Особенно за всем этим следили в Первом главном управлении, сотрудники которого должны были обладать хорошими манерами и вести себя предельно вежливо. Кричать или, тем более, топать ногами было недопустимо. Приказы надлежало отдавать в виде просьб или пожеланий. Некоторые, соблюдая это негласное правило, доходили до абсурда. Например, какой-нибудь крупный начальник начинал вдруг мурлыкать вам ласково:

— Мой дорогой Леня, пожалуйста, окажите любезность подняться на пятый этаж и взять для меня книгу, о которой я вам говорил.

Но любая подобного рода просьба была в действительности самым настоящим приказом, и если многие сотрудники и разговаривали с вами с кротостью агнца Божьего, то это вовсе не значило, что они не были в душе свирепыми волками.
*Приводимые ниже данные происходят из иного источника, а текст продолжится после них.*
-- ==== Sys2Proof/Laws/DriveOps.lean ====
section
/-! SUPPORT. What each shared operation may change: valves, switches, CAN, functions, the board. One lemma per operation: the parts
of the state outside its list are unchanged, and the bounds are kept. -/

namespace Sys2Proof.Machine

theorem State.setBank_follows (s : State) (b : Nat) (v : BankS) :
    Follows [.reg, .vd] s (State.setBank s b v) := by
  unfold State.setBank
  refine Follows.next (State.wr_follows _ _ _) (by decide) ?_
  refine Follows.upd ⟨?_, ?_⟩ ?_
  · intro p hp; cases p <;> first | exact absurd (by decide) hp | rfl
  · exact fun h => ⟨h.mem, h.window, h.records, h.gate, h.sessions, h.amend, h.held, h.stamps⟩
  exact Follows.rfl' _ _

theorem State.unqueue_follows (s : State) (ch : Nat) :
    Follows [.reg, .vd] s (State.unqueue s ch) := by
  unfold State.unqueue
  extract_lets +onlyGivenNames x0
  extract_lets +onlyGivenNames x1
  refine Follows.ite ?_ ?_
  intro a2
  refine Follows.next (State.setBank_follows _ _ _) (by decide) ?_
  exact Follows.rfl' _ _
  intro a3
  exact Follows.rfl' _ _

theorem State.setValve_follows (s : State) (ch : Nat) (v : ValveS) :
    Follows [.vd] s (State.setValve s ch v) := by
  unfold State.setValve
  refine Follows.upd ⟨?_, ?_⟩ ?_
  · intro p hp; cases p <;> first | exact absurd (by decide) hp | rfl
  · exact fun h => ⟨h.mem, h.window, h.records, h.gate, h.sessions, h.amend, h.held, h.stamps⟩
  exact Follows.rfl' _ _

theorem State.setPhase_follows (s : State) (ch : Nat) (p : Nat) :
    Follows [.reg, .vd] s (State.setPhase s ch p) := by
  unfold State.setPhase
  extract_lets +onlyGivenNames x0
  extract_lets +onlyGivenNames x1
  refine Follows.next (State.wr_follows _ _ _) (by decide) ?_
  refine Follows.next (State.setValve_follows _ _ _) (by decide) ?_
  exact Follows.rfl' _ _

theorem State.setSide_follows (s : State) (b : Nat) (side : Nat) :
    Follows [.reg, .answers, .vd] s (State.setSide s b side) := by
  unfold State.setSide
  extract_lets +onlyGivenNames x0
  refine Follows.ite ?_ ?_
  intro a1
  exact Follows.rfl' _ _
  intro a2
  refine Follows.next (State.answer_follows _ _ _ _) (by decide) ?_
  refine Follows.next (State.setBank_follows _ _ _) (by decide) ?_
  exact Follows.rfl' _ _

theorem State.startBoost_follows (s : State) (r : BoostReq) :
    Follows [.reg, .answers, .vd] s (State.startBoost s r) := by
  unfold State.startBoost
  extract_lets +onlyGivenNames x0
  extract_lets +onlyGivenNames x1
  extract_lets +onlyGivenNames x2
  have h2 : Follows [.reg, .answers, .vd] s x2 := by
    unfold x2
    refine Follows.next (State.setSide_follows _ _ _) (by decide) ?_
    refine Follows.next (State.setPhase_follows _ _ _) (by decide) ?_
    exact Follows.rfl' _ _
  clear_value x2
  refine Follows.next (State.answer_follows _ _ _ _) (by decide) ?_
  refine Follows.next (State.wrs_follows _ _) (by decide) ?_
  refine Follows.next (State.setValve_follows _ _ _) (by decide) ?_
  assumption

theorem State.startWaited_follows (s : State) (r : BoostReq) :
    Follows [.reg, .answers, .mirror, .vd, .ls, .ses, .bb] s (State.startWaited s r) := by
  unfold State.startWaited
  extract_lets +onlyGivenNames x0
  extract_lets +onlyGivenNames x1
  refine Follows.next (State.pdLog_follows _ _ _ _) (by decide) ?_
  refine Follows.next (State.raise_follows _ _ _) (by decide) ?_
  refine Follows.next (State.bump_follows _ _ _) (by decide) ?_
  refine Follows.next (State.startBoost_follows _ _) (by decide) ?_
  exact Follows.rfl' _ _

theorem State.railLow_follows (s : State) (b : Nat) :
    Follows [.reg, .answers, .mirror, .ls, .ses, .bb] s (State.railLow s b) := by
  unfold State.railLow
  refine Follows.next (State.pdLogOnce_follows _ _ _ _ _ _) (by decide) ?_
  exact Follows.rfl' _ _

theorem State.serveBank_follows (s : State) (b : Nat) :
    Follows [.reg, .answers, .mirror, .vd, .ls, .ses, .bb] s (State.serveBank s b) := by
  unfold State.serveBank
  refine Follows.ite ?_ ?_
  intro a0
  exact Follows.rfl' _ _
  intro a1
  split
  exact Follows.rfl' _ _
  refine Follows.ite ?_ ?_
  intro a2
  refine Follows.next (State.startWaited_follows _ _) (by decide) ?_
  refine Follows.next (State.setBank_follows _ _ _) (by decide) ?_
  exact Follows.rfl' _ _
  intro a3
  refine Follows.next (State.railLow_follows _ _) (by decide) ?_
  exact Follows.rfl' _ _

theorem State.endBoost_follows (s : State) (ch : Nat) :
    Follows [.reg, .answers, .mirror, .vd, .ls, .ses, .bb] s (State.endBoost s ch) := by
  unfold State.endBoost
  extract_lets +onlyGivenNames x0
  refine Follows.ite ?_ ?_
  intro a1
  exact Follows.rfl' _ _
  intro a2
  extract_lets +onlyGivenNames x3
  have h3 : Follows [.reg, .answers, .mirror, .vd, .ls, .ses, .bb] s x3 := by
    unfold x3
    refine Follows.next (State.serveBank_follows _ _) (by decide) ?_
    refine Follows.next (State.wr_follows _ _ _) (by decide) ?_
    exact Follows.rfl' _ _
  clear_value x3
  refine Follows.ite ?_ ?_
  intro a4
  refine Follows.next (State.setSide_follows _ _ _) (by decide) ?_
  assumption
  intro a5
  assumption

theorem State.valveOff_follows (s : State) (ch : Nat) (fast : Bool) :
    Follows [.reg, .answers, .mirror, .vd, .ls, .ses, .bb] s (State.valveOff s ch fast) := by
  unfold State.valveOff
  extract_lets +onlyGivenNames x0
  extract_lets +onlyGivenNames x1
  extract_lets +onlyGivenNames x2
  have h2 : Follows [.reg, .answers, .mirror, .vd, .ls, .ses, .bb] s x2 := by
    unfold x2
    refine Follows.next (State.unqueue_follows _ _) (by decide) ?_
    exact Follows.rfl' _ _
  clear_value x2
  extract_lets +onlyGivenNames x3
  extract_lets +onlyGivenNames x4
  have h4 : Follows [.reg, .answers, .mirror, .vd, .ls, .ses, .bb] s x4 := by
    unfold x4
    refine Follows.next (State.setValve_follows _ _ _) (by decide) ?_
    assumption
  clear_value x4
  extract_lets +onlyGivenNames x5
  have h5 : Follows [.reg, .answers, .mirror, .vd, .ls, .ses, .bb] s x5 := by
    unfold x5
    refine Follows.ite ?_ ?_
    intro a6
    assumption
    intro a7
    refine Follows.next (State.setPhase_follows _ _ _) (by decide) ?_
    assumption
  clear_value x5
  refine Follows.next (State.endBoost_follows _ _) (by decide) ?_
  refine Follows.next (State.answer_follows _ _ _ _) (by decide) ?_
  refine Follows.next (State.wr_follows _ _ _) (by decide) ?_
  assumption

theorem State.unwait_follows (s : State) (ch : Nat) :
    Follows [.reg] s (State.unwait s ch) := by
  unfold State.unwait
  refine Follows.next (State.wr_follows _ _ _) (by decide) ?_
  exact Follows.rfl' _ _

theorem State.dropBoosts_follows (s : State) :
    Follows [.reg, .vd] s (State.dropBoosts s) := by
  unfold State.dropBoosts
  refine Follows.foldl _ ?_ ?_
  exact Follows.rfl' _ _
  intro a0 a1
  extract_lets +onlyGivenNames x2
  extract_lets +onlyGivenNames x3
  extract_lets +onlyGivenNames x4
  have h4 : Follows [.reg, .vd] a0 x4 := by
    unfold x4
    refine Follows.next (State.setBank_follows _ _ _) (by decide) ?_
    exact Follows.rfl' _ _
  clear_value x4
  refine Follows.foldl _ ?_ ?_
  assumption
  intro a5 a6
  refine Follows.next (State.unwait_follows _ _) (by decide) ?_
  exact Follows.rfl' _ _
Новая опасность нависла надо мной, когда мой друг и покровитель Михаил Любимов, занимавший в Копенгагене пост резидента, обнаружил, вернувшись в Москву, что попал в куда более скандальную историю, чем я. Его супружеская жизнь, как и моя после первого брака, была далеко не безоблачной, и он к тому же имел несчастье влюбиться в жену агента КГБ. Этот человек, бывший нашим тайным осведомителем, послал письмо с жалобой в Центральный Комитет Коммунистической партии Советского Союза. В его обращении в эту инстанцию говорилось: «Начальник копенгагенского отделения КГБ, воспользовавшись своим служебным положением, отнял у меня жену. Будучи всего лишь агентом КГБ, я бессилен сам себя защитить".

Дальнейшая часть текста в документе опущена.